Re: Beginners guide to Net::FTP
by Anonymous Monk on Sep 13, 2002 at 17:17 UTC
    This tutorial was extremly useful and well written. Thank you very much!
Re: Beginners guide to Net::FTP
by roffe (Initiate) on Jul 22, 2003 at 14:27 UTC
    I like the module but don't like leaving my passwd in a file that might be read by others who have root. I guess I should stick to using scp with encryption ?
      You should do that anyway, then - FTP transmits your password in the clear, so anyone who has root (or can otherwise put a NIC in promiscious mode) on any box on your LAN can sniff it. Worse, if it's a bigger network, it's not unlikely that someone can sneak into a room somewhere and plug his own laptop into your ethernet. Or such. FTP has served us well but should really be left to rest in peace - the innocent days of networking are long over.
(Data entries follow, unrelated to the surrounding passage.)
/-! ## The wait table (R338 to R340) -/

/-- A fault record (R340). -/
def State.faultWords (s : State) (d token : Nat) (ctx : BitVec 12) (cause : FaultCause) (va : Word) (rid : Nat)
    (eng : Bool) (k : AccessKind) (pc : Nat) : List Word :=
  let causeNum := match cause with
    | .notPresent => 0
    | .poolEmpty => 1
    | .nodeFull => 2
  let read := match k with
    | .read | .atomic => 1
    | _ => 0
  let write := match k with
    | .write | .atomic => 2
    | _ => 0
  let fetch := match k with
    | .fetch => 4
    | _ => 0
  [ wd (1 + ctx.toNat * 2 ^ 8 + causeNum * 2 ^ 20 + s.accid * 2 ^ 24 + d * 2 ^ 34 + token * 2 ^ 40),
    wd (read + write + fetch + (if eng then 8 else 0) + rid * 2 ^ 8 + fld va 12 4 * 2 ^ 12 + fld va 16 41 * 2 ^ 16),
    wd pc, s.gtb ]

/-- The lowest free index of a die's wait table. -/
def freeWait (w : AMap WaitEntry) : Option Nat :=
  (List.range (w.length + 1)).find? (fun i => (AMap.find w i).isNone && decide (i < Config.waitEntries))

/-- A write that raised a version fault is still to be performed: its fibre is parked or resumed at that word, or runs it again; its
command has that element to retry; its window has performed nothing since (R118). -/
def State.stillOwes (s : State) (o : OwedWrite) : Bool :=
  match o.who with
  | .fibre c p =>
    let f := s.fibre c p
    s.hasFibre c p && f.isLive && ((f.waitk == .token || f.resumed) && f.pc.toNat == o.mark
      || (s.core c).ferries.any (fun (x : Nat × Ferry) => decide (p ∈ x.2.lanes) && x.2.pc.toNat == o.mark))
  | .command c g id => (s.group c g).queues.any (fun q => q.any (fun (y : Command) => y.id == id && y.retry.isSome))
  | .peer w => (AMap.find s.fabric.recv w).any (fun x => x.n.toNat == o.mark)
  | .trapPush ctx => s.trapPushes.any (fun x => x.ctx == ctx)
  | .ended c g _ => s.subs.any (fun x => x.issuer.1 == c && x.issuer.2.1 == g)
  | .stream _ _ | .admission _ | .saved _ _ _ => false

/-- The region that a page's node names (R113). -/
def State.pageRid (s : State) (d : Nat) (ctx : BitVec 12) (page : Nat) : Nat :=
  match (s.translateDie d ctx (65536 * page)).2 with
  | .ok e => NodeWords.rid (s.devWords e.node 8).2
  | .error _ => 0

/-- The write version of a page's region, as a die holds it (R110). -/
def State.pageWv (s : State) (d : Nat) (ctx : BitVec 12) (page : Nat) : Nat :=
  VersionEntry.wv (s.versionWords d ctx (s.pageRid d ctx page))

/-- A fibre that parks has performed what its earlier version faults left to do, unless it runs the word at which it was resumed. -/
def State.dropOwed (s : State) (w : Waiter) : State :=
  match w with
  | .fibre c p =>
    if (s.core c).ferries.any (fun (x : Nat × Ferry) => decide (p ∈ x.2.lanes) && x.2.rs && x.2.pos == 0) then s
    else { s with owed := s.owed.filter (fun o => o.who != w) }
  | _ => s

/-- A version fault's write is owed (R118). -/
def State.owe (s : State) (d : Nat) (ctx : BitVec 12) (page : Nat) (w : Waiter) (pc : Nat) : State :=
  let mark := match w with
    | .peer n => match AMap.find s.fabric.recv n with
      | some x => x.n.toNat
      | none => 0
    | _ => pc
  { s with owed := s.owed.filter (fun o => s.stillOwes o) ++
    [{ ctx := ctx, page := page, rid := s.pageRid d ctx page, wv := s.pageWv d ctx page, who := w, mark := mark }] }

/-- A waiter joins the entry of a kind, context and key on a die, or allocates one (R338); a new fault entry writes a
record (R339, R340). None where every entry is in use. -/
def State.joinWait (s : State) (d : Nat) (kind : TokenKind) (ctx : BitVec 12) (key va : Word) (w : Waiter)
    (eng : Bool) (k : AccessKind) (pc : Nat) : Option (State × Nat) :=
  let page := fld key 16 41
  let s := s.dropOwed w
  let owing (s : State) : State := if kind = .version then s.owe d ctx page w pc else s
  match (s.die d).wait.find? (fun e => e.2.kind == kind && e.2.ctx == ctx && e.2.key == key) with
  | some e =>
    some ((owing s).updDie d (fun x => { x with wait := AMap.put x.wait e.1 { e.2 with
      waiters := e.2.waiters ++ [w], pops := e.2.pops || k == .read, pushes := e.2.pushes || k == .write } }), e.1)
  | none =>
    match freeWait (s.die d).wait with
    | none => none
    | some i =>
      let e : WaitEntry := { kind := kind, ctx := ctx, key := key, waiters := [w], time := s.gtb, cause := .notPresent,
                             gran := fld va 12 4, till := none, leaf := none,
                             rid := if kind = .version then s.pageRid d ctx page else 0,
                             wv := if kind = .version then s.pageWv d ctx page else 0, slot := none, freed := [], rmw := k == .atomic, eng := eng, pc := pc,
                             pops := k == .read, pushes := k == .write }
      let s := (owing s).updDie d (fun x => { x with wait := AMap.put x.wait i e })
      if kind = .fault then
        some ({ s with records2 := s.records2 ++ [s.faultWords d i ctx .notPresent va 0 eng k pc] }, i)
      else some (s, i)

/-- A lane's access stops: the fibre traps, or parks under a token with its PC at `pc`. None where no wait-table entry
is free: the access stalls (R338). -/
def State.stopFibre (s : State) (c p : Nat) (pc : BitVec 48) (x : AccessStop) (k : AccessKind) : Option State :=
  match x with
  | .wait => none
  | .trap t => some (s.takeTrap c p pc t)
  | .park kind key va =>
    match s.joinWait (dieOf c) kind (s.ctxOf c p) key va (.fibre c p) false k pc.toNat with
    | none => none
    | some (s, i) => some (s.park c p pc .token i)

/-! ## Entering a block (R134, R142) -/

/-- The block-table entry at a key. -/
def Core.entryAt (k : Core) (ctx : BitVec 12) (addr : BitVec 48) (rs : Bool) : Option (Nat × BlockEntry) :=
  k.table.find? (fun e => e.2.ctx == ctx && e.2.addr == addr && e.2.rs == rs)

/-- The entry that a fibre waits in. -/
def Core.entryOf (k : Core) (p : Nat) : Option (Nat × BlockEntry) := k.table.find? (fun e => decide (p ∈ e.2.wvec))

/-- The lowest free entry. -/
def Core.freeEntry (k : Core) : Option Nat :=
  (List.range (k.table.length + 1)).find? (fun i => (AMap.find k.table i).isNone && decide (i < Config.blockEntries))

/-- The places of a place's quad. -/
def quadOf (p : Nat) : List Nat := (List.range 4).map (fun i => p / 4 * 4 + i)

/-- Members of a quad that hold a fibre of the group. -/
def State.quadMembers (s : State) (c p : Nat) : List Nat :=
  (quadOf p).filter (fun q => s.hasFibre c q && (s.fibre c q).gslot == (s.fibre c p).gslot)

/-- A real member of the quad of `p` lives. -/
def State.quadReal (s : State) (c p : Nat) : Bool :=
  (s.quadMembers c p).any (fun q => (s.fibre c q).isLive && !(s.fibre c q).helper)

/-- A fibre waits at a Q block with WAITK 100. -/
def State.atRendezvous (s : State) (c q : Nat) : Bool :=
  (s.fibre c q).waitk == .rendezvous && (s.fibre c q).isLive

/-- A fibre that waits for nothing takes a trap that is due at its block boundary (R285, R305, R350), or is ready. -/
def State.takeDue (s : State) (c p : Nat) : State :=
  let f := s.fibre c p
  match f.due with
  | t :: ts => (s.updFibre c p (fun f => { f with due := ts, waitk := .none, barn := 0 })).takeTrapAs c p f.pc t.1 t.2
  | [] => s.updFibre c p (fun f => { f with waitk := .none, barn := 0 })

/-- The rendezvous of a quad: complete, diverged, or still waiting (R142, R144). -/
def State.checkQuad (s : State) (c p : Nat) : State :=
  let ms := s.quadMembers c p
  let live := ms.filter (fun q => (s.fibre c q).isLive)
  let waiting := live.filter (fun q => s.atRendezvous c q)
  let at_ := waiting.headD p
  let addrs := waiting.map (fun q => (s.fibre c q).pc)
  match addrs with
  | [] => s
  | a :: _ =>
    match addrs.find? (· != a) with
    | some b =>
      -- two different Q blocks: every member waiting at either traps (R144)
      waiting.foldl (fun s q =>
        let pc := (s.fibre c q).pc
        s.takeTrap c q pc { code := .quadDiverged, info0 := wd (if pc = a then b.toNat else a.toNat), info1 := 0 }) s
    | none =>
      if waiting.length = live.length && s.quadReal c p then
        let s := ms.foldl (fun s q =>
          let f := s.fibre c q
          if f.isLive then s.takeDue c q
          else
            let s := s.updFibre c q (fun f => { f with helper := true, life := .live, pc := a, waitk := .none })
            s.updCore c (fun k => { k with
              table := k.table.map (fun e => if at_ ∈ e.2.wvec then (e.1, { e.2 with wvec := insertPlace e.2.wvec q }) else e),
              holding := match k.holding.find? (fun h => h.place == at_) with
                | some h => k.holding ++ [{ h with place := q }]
                | none => k.holding })) s
        s
      else s

/-- A fibre in an entry that waits for nothing else: a due trap is taken at the boundary (R285, R305, R350), and a Q
block of a quad group waits for the rendezvous. -/
def State.becomeReady (s : State) (c p : Nat) : State :=
  if (s.fibre c p).due.isEmpty && ((s.core c).entryOf p).any (fun e => e.2.q && !e.2.rs) && (s.groupOf c p).quads then
    (s.updFibre c p (fun f => { f with waitk := .rendezvous, barn := 0 })).checkQuad c p
  else s.takeDue c p

/-- The fibre's bit is set in an entry. A trap that is due is taken at this boundary, whatever the fibre would wait for; one that comes
back to its rendezvous may complete it (R142). -/
def State.joinEntry (s : State) (c p i : Nat) (e : BlockEntry) : State :=
  let s := s.updCore c (fun k => { k with table := AMap.put k.table i { e with wvec := insertPlace e.wvec p } })
  if (s.fibre c p).waitk = .none ∨ (s.fibre c p).due ≠ [] then s.becomeReady c p
  else if (s.fibre c p).waitk = .rendezvous then s.checkQuad c p
  else s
      Makeshifts last the longest.

Re: Beginners guide to Net::FTP
by cybear (Monk) on Jan 26, 2004 at 14:11 UTC

    - cybear I used net::ftp to update some ksh ftp scripts... I gained as much as a 62% increase in throughput.

Re: Beginners guide to Net::FTP
by Anonymous Monk on Sep 03, 2004 at 09:39 UTC
    Hi,... I have trouble using net::ftp when i'm behind proxy... I use the option Firewall => 'proxy:port' but still can't make it... it returned unknown number error. anybody can help me?
Re: Beginners guide to Net::FTP
by jbowshaw (Initiate) on Mar 21, 2008 at 15:24 UTC
    Even though this is a beginner topic. It would be nice to see how to use the use Net::FTP::AutoReconnect;
    function call.
     
    The reason being is because in my project I have a 3.5 gig file to download daily. If FTP resets, I would like to know the looping structure for AutoReconnect and to restart where the FTP transfer stopped because of a connection issue.